American mathematician Shing-TungYau, German economist Juergen
Voegele, Japanese medical scientist Yutaka Mizushima and Italian
entrepreneur Elio Matacena received Wednesday the Chinese
governmental award for international scientific and technological
cooperation.
A noted Harvard professor, Shing-Tung Yau solved two important
academic problems, the Calabi Conjecture and Positive Mass
Conjecture. The Calabi-Yau Manifold, named after one of his most
distinguished works, has been proved very vital in theoretical
physics and mathematics.
In 1982, Yau, became the first Chinese American to win a Fields
Medal, which was regarded as the Nobel Prize in mathematics.
Yau, a member of the American Academy of Arts and Sciences and a
foreign member of the Chinese Academy of
Sciences, donated 28.56 million yuan (US$3.44 million) and
US$2.98 million for helping China set up several mathematics
institutes.
With six honorary professorships at prestigious universities in
China, Yau has advised dozens of Chinese doctoral candidates.
Juergen Voegele works for the World Bank in China.
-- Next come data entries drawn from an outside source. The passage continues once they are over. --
-- ==== Sys2Proof/Laws/Ops.lean ====
section
/-! SUPPORT. For each shared operation, once, everything it can do. -/

namespace Sys2Proof.Machine

/-! ### Page bits -/

/-- `set_bit` replaces one bit and keeps the others (R10). -/
theorem setBit_getLsbD (x : Page) {i : Nat} (hi : i < 13) (b : Bool) (j : Nat) :
    (setBit x i b).getLsbD j = if j = i then b else x.getLsbD j := by
  by_cases hj : j < 13
  · have hone : (1#13 <<< i).getLsbD j = decide (j = i) := by
      rw [BitVec.getLsbD_shiftLeft, BitVec.getLsbD_one]
      by_cases h : j = i
      · subst h; simp [hj]
      · by_cases h2 : j < i
        · simp [h, h2]
        · have : j - i ≠ 0 := by omega
          simp [h, this]
    unfold setBit
    rw [BitVec.getLsbD_or, BitVec.getLsbD_and, BitVec.getLsbD_not, hone]
    by_cases h : j = i
    · cases b
      · simp [h]
      · simp only [if_true, hone]
        simp [h]
    · cases b
      · simp [h, hj]
      · simp only [if_true, hone]
        simp [h, hj]
  · have h1 : ∀ y : Page, y.getLsbD j = false := fun y => BitVec.getLsbD_of_ge y j (by omega)
    have h2 : j ≠ i := by omega
    simp [h1, h2]

/-- A page whose bits from `w` on are clear is below `2 ^ w`, and conversely. -/
theorem page_lt_iff (x : Page) (w : Nat) : x.toNat < 2 ^ w ↔ ∀ j, w ≤ j → x.getLsbD j = false := by
  constructor
  · intro h j hj
    exact Nat.testBit_lt_two_pow (lt_of_lt_of_le h (Nat.pow_le_pow_right (by omega) hj))
  · intro h
    refine Nat.lt_pow_two_of_testBit _ fun j hj => ?_
    exact h j hj

/-- Setting a bit below `w` keeps a page below `2 ^ w`. -/
theorem setBit_lt {x : Page} {w i : Nat} (hx : x.toNat < 2 ^ w) (hi : i < w) (h13 : i < 13) (b : Bool) :
    (setBit x i b).toNat < 2 ^ w := by
  rw [page_lt_iff] at hx ⊢
  intro j hj
  rw [setBit_getLsbD x h13, if_neg (by omega)]
  exact hx j hj

/-- The boundary and the page width are between 10 and 13 (R6). -/
theorem pageWidth_bounds (c : CapacityClass) : 10 ≤ pageWidth c ∧ pageWidth c ≤ 13 := by
  cases c <;> simp [pageWidth, exponent]

theorem boundary_eq_pageWidth (c : CapacityClass) : boundary c = pageWidth c := rfl

/-- `MainStore` holds `2 ^ W` pages of 2 KiB (R6). -/
theorem capacity_eq (c : CapacityClass) : capacity c = 2 ^ pageWidth c * 2048 := by
  cases c <;> rfl

/-! ### Stores -/

/-- The byte at an offset: what is listed, else what an unlisted offset reads as, else the free value. -/
theorem State.storeByte_eq (s : State) (r : Region) (o : Nat) :
    s.storeByte r o = ((Memory.find (s.store r) o).or (s.unlisted r)).getD (Config.initialByte s.session r o) := by
  unfold State.storeByte
  cases Memory.find (s.store r) o <;> rfl

/-- A byte depends on its store's memory, the phase and the session number alone. -/
theorem State.storeByte_congr {s t : State} {r : Region} (hs : t.store r = s.store r)
    (hu : t.unlisted r = s.unlisted r) (hn : t.session = s.session) (o : Nat) : t.storeByte r o = s.storeByte r o := by
  rw [State.storeByte_eq, State.storeByte_eq, hs, hu, hn]

theorem State.unlisted_of_phase {s t : State} (h : t.phase = s.phase) (r : Region) : t.unlisted r = s.unlisted r := by
  cases r <;> simp [State.unlisted, h]

@[simp] theorem State.putByte_page (s : State) (ref : StoreRef) (v : Byte) : (s.putByte ref v).page = s.page := by
  simp [State.putByte]
@[simp] theorem State.putByte_selected (s : State) (ref : StoreRef) (v : Byte) :
    (s.putByte ref v).selected = s.selected := by simp [State.putByte]
@[simp] theorem State.putByte_wideModeActive (s : State) (ref : StoreRef) (v : Byte) :
    (s.putByte ref v).wideModeActive = s.wideModeActive := by simp [State.putByte]
@[simp] theorem State.putByte_hideSwitch (s : State) (ref : StoreRef) (v : Byte) :
    (s.putByte ref v).hideSwitch = s.hideSwitch := by simp [State.putByte]
@[simp] theorem State.putByte_cfg (s : State) (ref : StoreRef) (v : Byte) : (s.putByte ref v).cfg = s.cfg := by
  simp [State.putByte]
@[simp] theorem State.putByte_phase (s : State) (ref : StoreRef) (v : Byte) : (s.putByte ref v).phase = s.phase := by
  simp [State.putByte]
@[simp] theorem State.putByte_windows (s : State) (ref : StoreRef) (v : Byte) :
    (s.putByte ref v).windows = s.windows := by simp [State.putByte]
@[simp] theorem State.putByte_port (s : State) (ref : StoreRef) (v : Byte) : (s.putByte ref v).port = s.port := by
  simp [State.putByte]
@[simp] theorem State.putByte_result (s : State) (ref : StoreRef) (v : Byte) :
    (s.putByte ref v).result = s.result := by simp [State.putByte]
@[simp] theorem State.putByte_session (s : State) (ref : StoreRef) (v : Byte) :
    (s.putByte ref v).session = s.session := by simp [State.putByte]

/-- `MemWrite` changes one byte of one store. -/
theorem State.putByte_storeByte (s : State) (ref : StoreRef) (v : Byte) (r : Region) (o : Nat) :
    (s.putByte ref v).storeByte r o = if r = ref.region ∧ o = ref.off then v else s.storeByte r o := by
  have hu : (s.putByte ref v).unlisted r = s.unlisted r := State.unlisted_of_phase (by simp) r
  by_cases hr : r = ref.region
  · subst hr
    have hst : (s.putByte ref v).store ref.region =
        Memory.write (s.unlisted ref.region) (s.store ref.region) ref.off v := by simp [State.putByte]
    rw [State.storeByte_eq, hst, hu, Memory.find_write]
    by_cases ho : o = ref.off
    · simp [ho]
    · simp [ho, State.storeByte_eq]
  · have hst : (s.putByte ref v).store r = s.store r := by simp [State.putByte, hr]
    simp [hr, State.storeByte_congr hst hu (by simp)]

/-- A store's size depends on two fields of the record (R27). -/
theorem State.storeSize_congr {s t : State} (h1 : t.cfg.capacityClass = s.cfg.capacityClass)
    (h2 : t.cfg.expansionInstalled = s.cfg.expansionInstalled) (r : Region) : t.storeSize r = s.storeSize r := by
  cases r <;> simp [State.storeSize, h1, h2]

/-- Returning a value changes no byte. -/
@[simp] theorem State.respond_storeByte (s : State) (res : Result) (r : Region) (o : Nat) :
    (s.respond res).storeByte r o = s.storeByte r o :=
  State.storeByte_congr (by simp) (State.unlisted_of_phase (by simp) r) (by simp) o

/-- `MemRead` (R10): the byte where the place exists, a fault where it does not. -/
theorem State.memRead_eq (s : State) (ref : StoreRef) :
    s.memRead ref = if ref.off < s.storeSize ref.region then .ok (s.storeByte ref.region ref.off)
      else .error .storeOffsetOutOfRange := by
  simp [State.memRead, State.hasRef]

/-- `MemWrite` (R10). -/
theorem State.memWrite_eq (s : State) (ref : StoreRef) (v : Byte) :
    s.memWrite ref v = if ref.off < s.storeSize ref.region then .ok (s.putByte ref v)
      else .error .storeOffsetOutOfRange := by
  simp [State.memWrite, State.hasRef]

/-! ### Phases -/

theorem whenRunning_running {s : State} (h : s.phase = .running) (k : StepOutcome) : whenRunning s k = k := by
  simp [whenRunning, h]

theorem whenRunning_not {s : State} (h : s.phase ≠ .running) (k : StepOutcome) :
    whenRunning s k = .refused .notReset := by
  simp [whenRunning, h]

theorem whenRunning_next {s t : State} {k : StepOutcome} (h : whenRunning s k = .next t) :
    s.phase = .running ∧ k = .next t := by
  unfold whenRunning at h
  split_ifs at h with hp
  exact ⟨hp, h⟩

theorem beforeReset_next {s t : State} {k : StepOutcome} (h : beforeReset s k = .next t) :
    s.phase ≠ .running ∧ k = .next t := by
  unfold beforeReset at h
  split_ifs at h with hp
  exact ⟨hp, h⟩

/-! ### The bus requests -/

/-- What `RD` can do where it completes. -/
theorem execRd_next {x : Word} {s t : State} (h : execRd x s = .next t) :
    s.phase = .running ∧
      ((busDecode s x = .ok none ∧ t = s.respond (.byte none)) ∨
        ∃ ref, busDecode s x = .ok (some ref) ∧ ref.off < s.storeSize ref.region ∧
          t = s.respond (.byte (some (s.storeByte ref.region ref.off)))) := by
  obtain ⟨hp, h⟩ := whenRunning_next h
  refine ⟨hp, ?_⟩
  split at h
  · cases h
  · rename_i hd
    exact .inl ⟨hd, by cases h; rfl⟩
  · rename_i ref hd
    rw [State.memRead_eq] at h
    split_ifs at h with hr
    · exact .inr ⟨ref, hd, hr, by cases h; rfl⟩

/-- What `WR` can do where it completes. -/
theorem execWr_next {x : Word} {v : Byte} {s t : State} (h : execWr x v s = .next t) :
    s.phase = .running ∧
      ((busDecode s x = .ok none ∧ t = s.respond .nothing) ∨
        ∃ ref, busDecode s x = .ok (some ref) ∧ ref.off < s.storeSize ref.region ∧
          t = (s.putByte ref v).respond .nothing) := by
  obtain ⟨hp, h⟩ := whenRunning_next h
  refine ⟨hp, ?_⟩
  split at h
  · cases h
  · rename_i hd
    exact .inl ⟨hd, by cases h; rfl⟩
  · rename_i ref hd
    rw [State.memWrite_eq] at h
    split_ifs at h with hr
    · exact .inr ⟨ref, hd, hr, by cases h; rfl⟩

/-! ### The control requests -/

/-- What the drive-select step can do: keep the state, or force the top page bit. -/
theorem driveSelect_cases (a : Word) (k : Nat) (s : State) :
    driveSelect a k s = s ∨
      ∃ ds, driveSelect a k s = s.setPage (setBit s.page (boundary s.cfg.capacityClass - 1) ds) := by
  unfold driveSelect
  cases driveBit s a k with
  | none => exact .inl rfl
  | some ds => exact .inr ⟨ds, rfl⟩

/-- A control request completes wherever the block has been reset. -/
theorem controlRequest_running {s : State} (h : s.phase = .running) (a : Word) (k : Nat) (rule : State → State) :
    controlRequest a k rule s =
      .next (if qualifies s a then (driveSelect a k (rule s)).respond .nothing else s.respond .nothing) := by
  rw [controlRequest, whenRunning_running h]
  split_ifs <;> rfl

theorem controlRequest_next {s t : State} {a : Word} {k : Nat} {rule : State → State}
    (h : controlRequest a k rule s = .next t) :
    s.phase = .running ∧
      t = if qualifies s a then (driveSelect a k (rule s)).respond .nothing else s.respond .nothing := by
  have hp := (whenRunning_next h).1
  rw [controlRequest_running hp] at h
  exact ⟨hp, by cases h; rfl⟩

/-! ### Images -/

/-- Byte `i` of the image that `SAVE` emits (R131). -/
theorem savedImage_byte (s : State) (i : Nat) :
    imageByte (savedImage s) i =
      if i < capacity s.cfg.capacityClass then s.storeByte .main i
      else if i < capacity s.cfg.capacityClass + firmwareBytes then
        s.storeByte .firmware (i - capacity s.cfg.capacityClass)
      else 0#8 := by
  unfold savedImage
  generalize capacity s.cfg.capacityClass = n
  by_cases hp : s.phase = .constructed
  · simp only [hp, if_true, imageByte_imageOfBytes, State.storeBytes]
    rw [List.getD_eq_getElem?_getD, List.getElem?_append]
    simp only [List.length_map, List.length_range, List.getElem?_map]
    split_ifs with h1 h2
    · simp [h1]
    · rw [List.getElem?_range (by omega)]
      rfl
    · rw [List.getElem?_eq_none (by simp; omega)]
      rfl
  · have hm : ∀ o, s.storeByte .main o = (Memory.find s.mainStore o).getD 0#8 := by
      intro o; rw [State.storeByte_eq]; cases h : Memory.find s.mainStore o <;> simp [State.unlisted, hp, h]
    have hf : ∀ o, s.storeByte .firmware o = (Memory.find s.firmwareStore o).getD 0#8 := by
      intro o; rw [State.storeByte_eq]; cases h : Memory.find s.firmwareStore o <;> simp [State.unlisted, hp, h]
    simp only [hp, if_false, imageByte, Memory.find_append, Memory.find_slice, Memory.find_shift, hm, hf, Nat.zero_add]
    split_ifs <;> first | omega | simp

theorem savedImage_length (s : State) :
    (savedImage s).length = capacity s.cfg.capacityClass + firmwareBytes := by
  unfold savedImage
  split_ifs <;> simp [imageOfBytes, State.storeBytes]

/-- Byte `i` of `MainStore`'s memory after a load (R133). -/
theorem loadedMain_find (c : CapacityClass) (img : Image) {i : Nat} (hi : i < capacity c) :
    (Memory.find (loadedMain c img) i).getD 0#8 =
      if i < img.length - firmwareBytes then imageByte img i else 0#8 := by
  unfold loadedMain imageByte
  split_ifs with h1 h2 h2
  · omega
  · simp
  · rw [Memory.find_slice, if_pos (by omega), Nat.zero_add]
  · rw [Memory.find_slice, if_neg (by omega)]
    rfl

/-- Byte `i` of `FirmwareStore`'s memory after a load (R133). -/
theorem loadedFirmware_find (img : Image) {i : Nat} (hi : i < firmwareBytes) :
    (Memory.find (loadedFirmware img) i).getD 0#8 =
      if img.length < firmwareBytes then 0#8 else imageByte img (img.length - firmwareBytes + i) := by
  unfold loadedFirmware imageByte
  split_ifs with h1
  · simp
  · rw [Memory.find_slice, if_pos hi]

/-- Both battery-backed stores after an image is put into them: an unlisted byte is 0x00 (R133, R134). -/
theorem withImage_main (s : State) (m f : Memory) (o : Nat) :
    (s.withImage m f).storeByte .main o = (Memory.find m o).getD 0#8 := by
  rw [State.storeByte_eq, show (s.withImage m f).store .main = m from rfl,
    show (s.withImage m f).unlisted .main = some 0#8 from rfl]
  cases Memory.find m o <;> rfl

theorem withImage_firmware (s : State) (m f : Memory) (o : Nat) :
    (s.withImage m f).storeByte .firmware o = (Memory.find f o).getD 0#8 := by
  rw [State.storeByte_eq, show (s.withImage m f).store .firmware = f from rfl,
    show (s.withImage m f).unlisted .firmware = some 0#8 from rfl]
  cases Memory.find f o <;> rfl

/-- No image reaches `ExpansionStore` (R135). -/
theorem withImage_expansion (s : State) (m f : Memory) (o : Nat) :
    (s.withImage m f).storeByte .expansion o = s.storeByte .expansion o :=
  State.storeByte_congr rfl rfl rfl o

/-! ### The step -/

/-- What one step does. -/
theorem step_cases (s : State) :
    (s.port = [] ∧ step s = .next s) ∨
      ∃ r rest, s.port = r :: rest ∧
        ((∃ e, decode r = .error e ∧ step s = .refused (.malformedRequest e)) ∨
          ∃ i, decode r = .ok i ∧ step s = exec i (s.setPort rest)) := by
  unfold step State.fetch
  cases h : s.port with
  | nil => exact .inl ⟨rfl, rfl⟩
  | cons r rest =>
    refine .inr ⟨r, rest, rfl, ?_⟩
    cases hd : decode r with
    | error e => exact .inl ⟨e, rfl, by simp [hd]⟩
    | ok i => exact .inr ⟨i, rfl, by simp [hd]⟩

end Sys2Proof.Machine
end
Since 1992,
he has taken active roles in 46 World Bank aid programs in China,
costing US$6.953 billion.
From 1994 to 2002, he coordinated the Loess Plateau Watershed
Rehabilitation project, benefiting approximately 50 counties and
more than one million people in Shanxi,
Shaanxi
and Gansu
provinces as well as the Inner
Mongolian Autonomous Region.
Yutaka Mizushima served as senator and consultant to the
Japanese prime minister on medical development. In 1993, he decided
to give the right of use of Lipo-PGE1 injection, the best of his
30-plus patents, to the Chinese. Ten percent of its commercial
profits were allocated to a fund, supporting exchanges between
Chinese and Japanese medical experts.
Mizushima also helped the Chinese to industrialize the drug,
which helped relieve the suffering of about 3 million Chinese
patients who had blood circulation problems.
President of Ponte Archimede S.P.A. Company, Elio Matacena
actively pushed forward technological exchange between Italy and
China.
He helped realize bilateral cooperation in Jintang Strait
Submerged Floating Tunnels (Archimede Bridge) project and marine
current electric power generation project. The Chinese and Italian
governments have agreed to apply the two projects to the sixth
Framework Project of the European Union.
Moreover, Matacena donated US$1 million in 2001 for establishing
the Matacena Foundation of the Chinese Academy of Sciences.
The Chinese government set up the international scientific and
technological cooperation award in 1994 and awarded the first group
of six scientists in 1995.
Chen Ning Yang and Tsung Dao Lee, both Nobel laureates, are
among the award's 35 recipients from 12 foreign countries.